考えてみれば、森で狩りをするときも役立ちそうな知識であった。
「是非。俺に野営の知識を教えてください」
深々と頷き、頭を垂れて教えを乞った。
ヴァイスはそれを見て「頭は下げないでくれ。これは私からの礼なのだからな」と言い、レンに頭を上げさせた。

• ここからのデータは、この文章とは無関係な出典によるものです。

theorem sunbind (k : BitVec 4) : Statement (.sunbind k) := by
  intro w h; cases h; simp only [placeNat]; omega

theorem btnWait (q : BitVec 2) : Statement (.btnWait q) := by
  intro w h; cases h; simp only [place]; omega

theorem btnPost (q : BitVec 2) : Statement (.btnPost q) := by
  intro w h; cases h; simp only [place]; omega

theorem btnWaitPost (q : BitVec 2) : Statement (.btnWaitPost q) := by
  intro w h; cases h; simp only [place]; omega

theorem tmma (c : XReg) (mK : BitVec 4) (bw bp : Bool) : Statement (.tmma c mK bw bp) := by
  intro w h; cases h; simp only [place, placeBit, placeNat]; have := Bool.toNat_lt bw; have := Bool.toNat_lt bp; have := jobQueue_le bw bp; omega

theorem tcvt (c : XReg) (bw bp : Bool) : Statement (.tcvt c bw bp) := by
  intro w h; cases h; simp only [place, placeBit, placeNat]; have := Bool.toNat_lt bw; have := Bool.toNat_lt bp; have := jobQueue_le bw bp; omega

theorem tcopy (c : XReg) (bw bp : Bool) : Statement (.tcopy c bw bp) := by
  intro w h; cases h; simp only [place, placeBit, placeNat]; have := Bool.toNat_lt bw; have := Bool.toNat_lt bp; have := jobQueue_le bw bp; omega

theorem jstat (d a : XReg) : Statement (.jstat d a) := by
  intro w h; cases h; simp only [place]; omega

theorem cld (c : BitVec 4) (a : XReg) : Statement (.cld c a) := by
  intro w h; cases h; simp only [place]; omega

theorem cst (c : BitVec 4) (a : XReg) : Statement (.cst c a) := by
  intro w h; cases h; simp only [place]; omega

theorem cadd (d a b : BitVec 4) : Statement (.cadd d a b) := by
  intro w h; cases h; simp only [place]; omega

theorem csub (d a b : BitVec 4) : Statement (.csub d a b) := by
  intro w h; cases h; simp only [place]; omega

theorem cneg (d a : BitVec 4) : Statement (.cneg d a) := by
  intro w h; cases h; simp only [place]; omega

theorem cmuli (d a : BitVec 4) (imm : BitVec 8) : Statement (.cmuli d a imm) := by
  intro w h; cases h; simp only [place]; omega

theorem caddp (d a : BitVec 4) (imm : BitVec 8) : Statement (.caddp d a imm) := by
  intro w h; cases h; simp only [place]; omega

theorem cmov (d a : BitVec 4) : Statement (.cmov d a) := by
  intro w h; cases h; simp only [place]; omega

theorem cmac (d a : BitVec 4) (imm : BitVec 8) : Statement (.cmac d a imm) := by
  intro w h; cases h; simp only [place]; omega

theorem crfn (d a : BitVec 4) (t : BitVec 3) : Statement (.crfn d a t) := by
  intro w h; cases h; simp only [place]; omega

theorem tld (t : BitVec 3) (a : XReg) : Statement (.tld t a) := by
  intro w h; cases h; simp only [place]; omega

theorem kpassOpen (d a : XReg) : Statement (.kpassOpen d a) := by
  intro w h; cases h; simp only [place]; omega

theorem kpassJoin (d a b : XReg) : Statement (.kpassJoin d a b) := by
  intro w h; cases h; simp only [place]; omega

theorem kpassRun (d a b : XReg) : Statement (.kpassRun d a b) := by
  intro w h; cases h; simp only [place]; omega

theorem kpassAbort (d a : XReg) : Statement (.kpassAbort d a) := by
  intro w h; cases h; simp only [place]; omega

theorem kpassStatus (d a : XReg) : Statement (.kpassStatus d a) := by
  intro w h; cases h; simp only [place]; omega

theorem cinfo (d : XReg) (c : BitVec 4) (sel : BitVec 3) : Statement (.cinfo d c sel) := by
  intro w h; cases h; simp only [place]; omega

theorem hurdleArrive (d a b : XReg) (scope : BitVec 3) : Statement (.hurdleArrive d a b scope) := by
  intro w h; cases h; simp only [place]; omega

theorem hurdleWait (d a b : XReg) (scope : BitVec 3) : Statement (.hurdleWait d a b scope) := by
  intro w h; cases h; simp only [place]; omega

theorem hurdleAw (d a b : XReg) (scope : BitVec 3) : Statement (.hurdleAw d a b scope) := by
  intro w h; cases h; simp only [place]; omega

theorem hurdleInit (d a b : XReg) (scope : BitVec 3) : Statement (.hurdleInit d a b scope) := by
  intro w h; cases h; simp only [place]; omega

theorem qpush (d a b : XReg) (scope : BitVec 3) : Statement (.qpush d a b scope) := by
  intro w h; cases h; simp only [place]; omega

theorem qpop (d a b : XReg) (scope : BitVec 3) : Statement (.qpop d a b scope) := by
  intro w h; cases h; simp only [place]; omega

theorem qpeek (d a b : XReg) (scope : BitVec 3) : Statement (.qpeek d a b scope) := by
  intro w h; cases h; simp only [place]; omega

theorem wmarkPub (d a b : XReg) (scope : BitVec 3) : Statement (.wmarkPub d a b scope) := by
  intro w h; cases h; simp only [place]; omega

すると、ヴァイスは雪が降りだした空を見上げて腕を組む。
「少年、リトルボアの毛皮はとってあるか?」
「ありますよ。毎日のように狩ってるので、売る分以外にも余裕があります」
「それならばよい。では、早速今宵にでも教えよう」
「――――え?」
ニカッと白い歯を見せ人の良い笑みを向けたヴァイス。
彼に対し、レンは呆気にとられた返事をする。
「もう夜も更けてきましたが」
「夜の方が覚えることは多いぞ」
「いえ、そうではなくてですね。いまから出発したら帰宅時間は――――」
「もちろん、明日の朝だ」
「……つまるところ、森の中で一夜を過ごすということですね」
ヴァイスが「うむ」と言って頷く。
「当然、無理にとは言わん。ちょうどいいかと思っての提案だから、それこそ、少年の都合がいい日に改めてとした方がよければ……」
「い、いえいえ! 驚いただけですので、正直、ご提案していただけて助かってます!」
実際、夜はやることがないから助かるのだ。
それに、教えてもらえるのなら早い方がいい。
相手があのヴァイスで、更に多忙な彼に教えを乞える機会なんて、貴重な時間以外のなにものでもない。
(是非とも教わりたいところだけど)
レンには一つ、気になることがあった。
「お嬢様のお傍になくてもいいんですか?」
「それなら心配は要らない。お嬢様の専属護衛を務める者らが屋敷に残るからな」
昼間にヴァイスがリシアの傍を離れていたのも、そうした理由からである。
「あれ、ヴァイス様がその護衛役ではないんですね」
「勘違いされることが多いのだが、私はお嬢様の護衛ではない。あくまでもご当主様の護衛であり、騎士団のまとめ役だ。だからお嬢様が遠出をなさる際、私が居ないことの方が多いのだぞ」
ということは、ヴァイスが同行していても、そのヴァイスが居なくても問題ないと判断できるだけの戦力を連れているはず。
どうやら、レンの村に来るときは自分も居た方がいいとの判断のようだった。
なら、心置きなく教えを乞える。
「ではお言葉に甘えて、今晩からでも是非」
レンがそう言うと、ヴァイスはすぐに「任せてくれ」と返事をした。